■ Aim of the task ■
Every entry that follows should be written out again exactly.

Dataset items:

theorem axisApply_only (d : Dev) (n : Nat) (r : AxisReq) (hO : Only S e0 d) (h_rhi : Part.regs .hi ∈ S) (h_rax : Part.regs .ax ∈ S) (h_rsl :
    Part.regs .sl ∈ S) (h_axes : Part.axes ∈ S) (h_sl : Part.sl ∈ S) (h_hi : Part.hi ∈ S) (h_lg : Part.lg ∈ S) :
    Only S e0 (Dev.axisApply d n r) := by
  unfold Dev.axisApply
  simp (maxDischargeDepth := 60) only [hO, h_rhi, h_rax, h_rsl, h_axes, h_sl, h_hi, h_lg, only_refl, only_ite, only_foldl,
      implies_true, only_axes, only_sl, only_hi, only_lg, axStart_only, finish_only, putAxCfg_only, setAxis_only, setFlag_only, setFld_only,
      blk_AX_CFG_EN, blk_AX_CFG_SRC, blk_AX_PARA_PARA, blk_AX_PARB_PARB, blk_AX_PARC_PARC]

theorem setAxisApplyEff_only (n : Nat) (d : Dev) (hO : Only S e0 d) (h_rhi : Part.regs .hi ∈ S) (h_rax : Part.regs .ax ∈ S) (h_rsl : Part.regs .sl ∈
    S) (h_axes : Part.axes ∈ S) (h_sl : Part.sl ∈ S) (h_hi : Part.hi ∈ S) (h_lg : Part.lg ∈ S) :
    Only S e0 (setAxisApplyEff n d) := by
  unfold setAxisApplyEff
  (try dsimp only)
  (repeat' split) <;> simp (maxDischargeDepth := 60) only [hO, h_rhi, h_rax, h_rsl, h_axes, h_sl, h_hi,
      h_lg, only_refl, only_ite, only_foldl, implies_true, only_axes, only_sl, only_hi, only_lg, axisApply_only, setAxis_only]

theorem pllLoss_only (d : Dev) (hO : Only S e0 d) (h_rsys : Part.regs .sys ∈ S) (h_rck : Part.regs .ck ∈ S) (h_sys : Part.sys ∈ S) (h_cw : Part.cw ∈
    S) (h_sl : Part.sl ∈ S) :
    Only S e0 (Dev.pllLoss d) := by
  unfold Dev.pllLoss
  simp (maxDischargeDepth := 60) only [hO, h_rsys, h_rck, h_sys, h_cw, h_sl, only_refl, only_ite, only_foldl, implies_true,
      only_sys, only_cw, only_sl, count_only, enterSteady_only, setFld_only, blk_CK_STAT_LOCKED, blk_CK_STAT_LOCK_LOSS, blk_CK_STAT_PLL_HOLD]

theorem clockTo_only (d : Dev) (new reason : Nat) (hO : Only S e0 d) (h_rsys : Part.regs .sys ∈ S) (h_rck : Part.regs .ck ∈ S) (h_sys : Part.sys ∈ S)
    (h_cw : Part.cw ∈ S) (h_sl : Part.sl ∈ S) :
    Only S e0 (Dev.clockTo d new reason) := by
  unfold Dev.clockTo
  simp (maxDischargeDepth := 60) only [hO, h_rsys, h_rck, h_sys, h_cw, h_sl, only_refl, only_ite, only_foldl, implies_true,
      only_sys, only_cw, only_sl, endCause_only, enterSteady_only, raiseSys_only, setEvent_only, setFault_only, setFld_only, blk_CK_REFSEL_ACTIVE,
      blk_CK_REFSEL_SWITCHED, blk_SYS_FAULT_FREQ_HOLD]

theorem clockFail_only (d : Dev) (src : RefSource) (reason : Nat) (hO : Only S e0 d) (h_rsys : Part.regs .sys ∈ S) (h_rck : Part.regs .ck ∈ S) (h_sys
    : Part.sys ∈ S) (h_cw : Part.cw ∈ S) (h_sl : Part.sl ∈ S) :
    Only S e0 (Dev.clockFail d src reason) := by
  unfold Dev.clockFail
  (try dsimp only)
  (repeat' split) <;> simp (maxDischargeDepth := 60) only [hO, h_rsys, h_rck, h_sys, h_cw, h_sl, only_refl,
      only_ite, only_foldl, implies_true, only_sys, only_cw, only_sl, clockTo_only, pllLoss_only, setFld_only, blk_CK_REFSEL_ACTIVE,
      blk_CK_STAT_IN_OK, blk_CK_STAT_REC_OK]

theorem refclkFailEff_only (src : RefSource) (freq : Bool) (d : Dev) (hO : Only S e0 d) (h_rsys : Part.regs .sys ∈ S) (h_rck : Part.regs .ck ∈ S)
    (h_sys : Part.sys ∈ S) (h_cw : Part.cw ∈ S) (h_sl : Part.sl ∈ S) :
    Only S e0 (refclkFailEff src freq d) := by
  unfold refclkFailEff
  simp (maxDischargeDepth := 60) only [hO, h_rsys, h_rck, h_sys, h_cw, h_sl, only_refl, only_ite, only_foldl, implies_true,
      only_sys, only_cw, only_sl, clockFail_only]

theorem refclkRestoreEff_only (src : RefSource) (d : Dev) (hO : Only S e0 d) (h_rsys : Part.regs .sys ∈ S) (h_rck : Part.regs .ck ∈ S) (h_sys :
    Part.sys ∈ S) (h_cw : Part.cw ∈ S) (h_sl : Part.sl ∈ S) :
    Only S e0 (refclkRestoreEff src d) := by
  unfold refclkRestoreEff
  (try dsimp only)
  (repeat' split) <;> simp (maxDischargeDepth := 60) only [hO, h_rsys, h_rck, h_sys, h_cw, h_sl,
      only_refl, only_ite, only_foldl, implies_true, only_sys, only_cw, only_sl, clockTo_only, setFld_only, blk_CK_REFSEL_ACTIVE, blk_CK_REFSEL_SRC,
      blk_CK_STAT_IN_OK, blk_CK_STAT_REC_OK]

theorem pllRelockEff_only (d : Dev) (hO : Only S e0 d) (h_rck : Part.regs .ck ∈ S) (h_sys : Part.sys ∈ S) :
    Only S e0 (pllRelockEff d) := by
  unfold pllRelockEff
  simp (maxDischargeDepth := 60) only [hO, h_rck, h_sys, only_refl, only_ite, only_foldl, implies_true, only_sys,
      endCause_only, setFld_only, blk_CK_STAT_LOCKED, blk_CK_STAT_PLL_HOLD]

theorem enterOperateEff_only (d : Dev) (hO : Only S e0 d) (h_rsys : Part.regs .sys ∈ S) (h_rax : Part.regs .ax ∈ S) (h_tb : Part.tb ∈ S) (h_sl :
    Part.sl ∈ S) (h_pn : Part.pn ∈ S) :
    Only S e0 (enterOperateEff d) := by
  unfold enterOperateEff
  simp (maxDischargeDepth := 60) only [hO, h_rsys, h_rax, h_tb, h_sl, h_pn, only_refl, only_ite, only_foldl, implies_true,
      only_tb, only_sl, only_pn, raiseMode_only, setFld_only, swapsStart_only, blk_AX0_REPAIR_ATTEMPTS, blk_SYS_MODE_GO_REQ, blk_SYS_MODE_MODE,
      blk_SYS_MODE_PENDING_GO]

theorem selfTestDoneEff_only (d : Dev) (hO : Only S e0 d) (h_rqy : Part.regs .qy ∈ S) (h_qy : Part.qy ∈ S) (h_sys : Part.sys ∈ S) :
    Only S e0
    (selfTestDoneEff d) := by
  unfold selfTestDoneEff
  simp (maxDischargeDepth := 60) only [hO, h_rqy, h_qy, h_sys, only_refl, only_ite, only_foldl, implies_true, only_qy,
      only_sys, setFld_only, setPhysQ_only, blk_QY_DIAG_VCAL_OK]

■ Output for this exercise ■
theorem axisApply_only (d : Dev) (n : Nat) (r : AxisReq) (hO : Only S e0 d) (h_rhi : Part.regs .hi ∈ S) (h_rax : Part.regs .ax ∈ S) (h_rsl :
    Part.regs .sl ∈ S) (h_axes : Part.axes ∈ S) (h_sl : Part.sl ∈ S) (h_hi : Part.hi ∈ S) (h_lg : Part.lg ∈ S) :
    Only S e0 (Dev.axisApply d n r) := by
  unfold Dev.axisApply
  simp (maxDischargeDepth := 60) only [hO, h_rhi, h_rax, h_rsl, h_axes, h_sl, h_hi, h_lg, only_refl, only_ite, only_foldl,
      implies_true, only_axes, only_sl, only_hi, only_lg, axStart_only, finish_only, putAxCfg_only, setAxis_only, setFlag_only, setFld_only,
      blk_AX_CFG_EN, blk_AX_CFG_SRC, blk_AX_PARA_PARA, blk_AX_PARB_PARB, blk_AX_PARC_PARC]

theorem setAxisApplyEff_only (n : Nat) (d : Dev) (hO : Only S e0 d) (h_rhi : Part.regs .hi ∈ S) (h_rax : Part.regs .ax ∈ S) (h_rsl : Part.regs .sl ∈
    S) (h_axes : Part.axes ∈ S) (h_sl : Part.sl ∈ S) (h_hi : Part.hi ∈ S) (h_lg : Part.lg ∈ S) :
    Only S e0 (setAxisApplyEff n d) := by
  unfold setAxisApplyEff
  (try dsimp only)
  (repeat' split) <;> simp (maxDischargeDepth := 60) only [hO, h_rhi, h_rax, h_rsl, h_axes, h_sl, h_hi,
      h_lg, only_refl, only_ite, only_foldl, implies_true, only_axes, only_sl, only_hi, only_lg, axisApply_only, setAxis_only]

theorem pllLoss_only (d : Dev) (hO : Only S e0 d) (h_rsys : Part.regs .sys ∈ S) (h_rck : Part.regs .ck ∈ S) (h_sys : Part.sys ∈ S) (h_cw : Part.cw ∈
    S) (h_sl : Part.sl ∈ S) :
    Only S e0 (Dev.pllLoss d) := by
  unfold Dev.pllLoss
  simp (maxDischargeDepth := 60) only [hO, h_rsys, h_rck, h_sys, h_cw, h_sl, only_refl, only_ite, only_foldl, implies_true,
      only_sys, only_cw, only_sl, count_only, enterSteady_only, setFld_only, blk_CK_STAT_LOCKED, blk_CK_STAT_LOCK_LOSS, blk_CK_STAT_PLL_HOLD]

theorem clockTo_only (d : Dev) (new reason : Nat) (hO : Only S e0 d) (h_rsys : Part.regs .sys ∈ S) (h_rck : Part.regs .ck ∈ S) (h_sys : Part.sys ∈ S)
    (h_cw : Part.cw ∈ S) (h_sl : Part.sl ∈ S) :
    Only S e0 (Dev.clockTo d new reason) := by
  unfold Dev.clockTo
  simp (maxDischargeDepth := 60) only [hO, h_rsys, h_rck, h_sys, h_cw, h_sl, only_refl, only_ite, only_foldl, implies_true,
      only_sys, only_cw, only_sl, endCause_only, enterSteady_only, raiseSys_only, setEvent_only, setFault_only, setFld_only, blk_CK_REFSEL_ACTIVE,
      blk_CK_REFSEL_SWITCHED, blk_SYS_FAULT_FREQ_HOLD]

theorem clockFail_only (d : Dev) (src : RefSource) (reason : Nat) (hO : Only S e0 d) (h_rsys : Part.regs .sys ∈ S) (h_rck : Part.regs .ck ∈ S) (h_sys
    : Part.sys ∈ S) (h_cw : Part.cw ∈ S) (h_sl : Part.sl ∈ S) :
    Only S e0 (Dev.clockFail d src reason) := by
  unfold Dev.clockFail
  (try dsimp only)
  (repeat' split) <;> simp (maxDischargeDepth := 60) only [hO, h_rsys, h_rck, h_sys, h_cw, h_sl, only_refl,
      only_ite, only_foldl, implies_true, only_sys, only_cw, only_sl, clockTo_only, pllLoss_only, setFld_only, blk_CK_REFSEL_ACTIVE,
      blk_CK_STAT_IN_OK, blk_CK_STAT_REC_OK]

theorem refclkFailEff_only (src : RefSource) (freq : Bool) (d : Dev) (hO : Only S e0 d) (h_rsys : Part.regs .sys ∈ S) (h_rck : Part.regs .ck ∈ S)
    (h_sys : Part.sys ∈ S) (h_cw : Part.cw ∈ S) (h_sl : Part.sl ∈ S) :
    Only S e0 (refclkFailEff src freq d) := by
  unfold refclkFailEff
  simp (maxDischargeDepth := 60) only [hO, h_rsys, h_rck, h_sys, h_cw, h_sl, only_refl, only_ite, only_foldl, implies_true,
      only_sys, only_cw, only_sl, clockFail_only]

theorem refclkRestoreEff_only (src : RefSource) (d : Dev) (hO : Only S e0 d) (h_rsys : Part.regs .sys ∈ S) (h_rck : Part.regs .ck ∈ S) (h_sys :
    Part.sys ∈ S) (h_cw : Part.cw ∈ S) (h_sl : Part.sl ∈ S) :
    Only S e0 (refclkRestoreEff src d) := by
  unfold refclkRestoreEff
  (try dsimp only)
  (repeat' split) <;> simp (maxDischargeDepth := 60) only [hO, h_rsys, h_rck, h_sys, h_cw, h_sl,
      only_refl, only_ite, only_foldl, implies_true, only_sys, only_cw, only_sl, clockTo_only, setFld_only, blk_CK_REFSEL_ACTIVE, blk_CK_REFSEL_SRC,
      blk_CK_STAT_IN_OK, blk_CK_STAT_REC_OK]

theorem pllRelockEff_only (d : Dev) (hO : Only S e0 d) (h_rck : Part.regs .ck ∈ S) (h_sys : Part.sys ∈ S) :
    Only S e0 (pllRelockEff d) := by
  unfold pllRelockEff
  simp (maxDischargeDepth := 60) only [hO, h_rck, h_sys, only_refl, only_ite, only_foldl, implies_true, only_sys,
      endCause_only, setFld_only, blk_CK_STAT_LOCKED, blk_CK_STAT_PLL_HOLD]

theorem enterOperateEff_only (d : Dev) (hO : Only S e0 d) (h_rsys : Part.regs .sys ∈ S) (h_rax : Part.regs .ax ∈ S) (h_tb : Part.tb ∈ S) (h_sl :
    Part.sl ∈ S) (h_pn : Part.pn ∈ S) :
    Only S e0 (enterOperateEff d) := by
  unfold enterOperateEff
  simp (maxDischargeDepth := 60) only [hO, h_rsys, h_rax, h_tb, h_sl, h_pn, only_refl, only_ite, only_foldl, implies_true,
      only_tb, only_sl, only_pn, raiseMode_only, setFld_only, swapsStart_only, blk_AX0_REPAIR_ATTEMPTS, blk_SYS_MODE_GO_REQ, blk_SYS_MODE_MODE,
      blk_SYS_MODE_PENDING_GO]

theorem selfTestDoneEff_only (d : Dev) (hO : Only S e0 d) (h_rqy : Part.regs .qy ∈ S) (h_qy : Part.qy ∈ S) (h_sys : Part.sys ∈ S) :
    Only S e0
    (selfTestDoneEff d) := by
  unfold selfTestDoneEff
  simp (maxDischargeDepth := 60) only [hO, h_rqy, h_qy, h_sys, only_refl, only_ite, only_foldl, implies_true, only_qy,
      only_sys, setFld_only, setPhysQ_only, blk_QY_DIAG_VCAL_OK]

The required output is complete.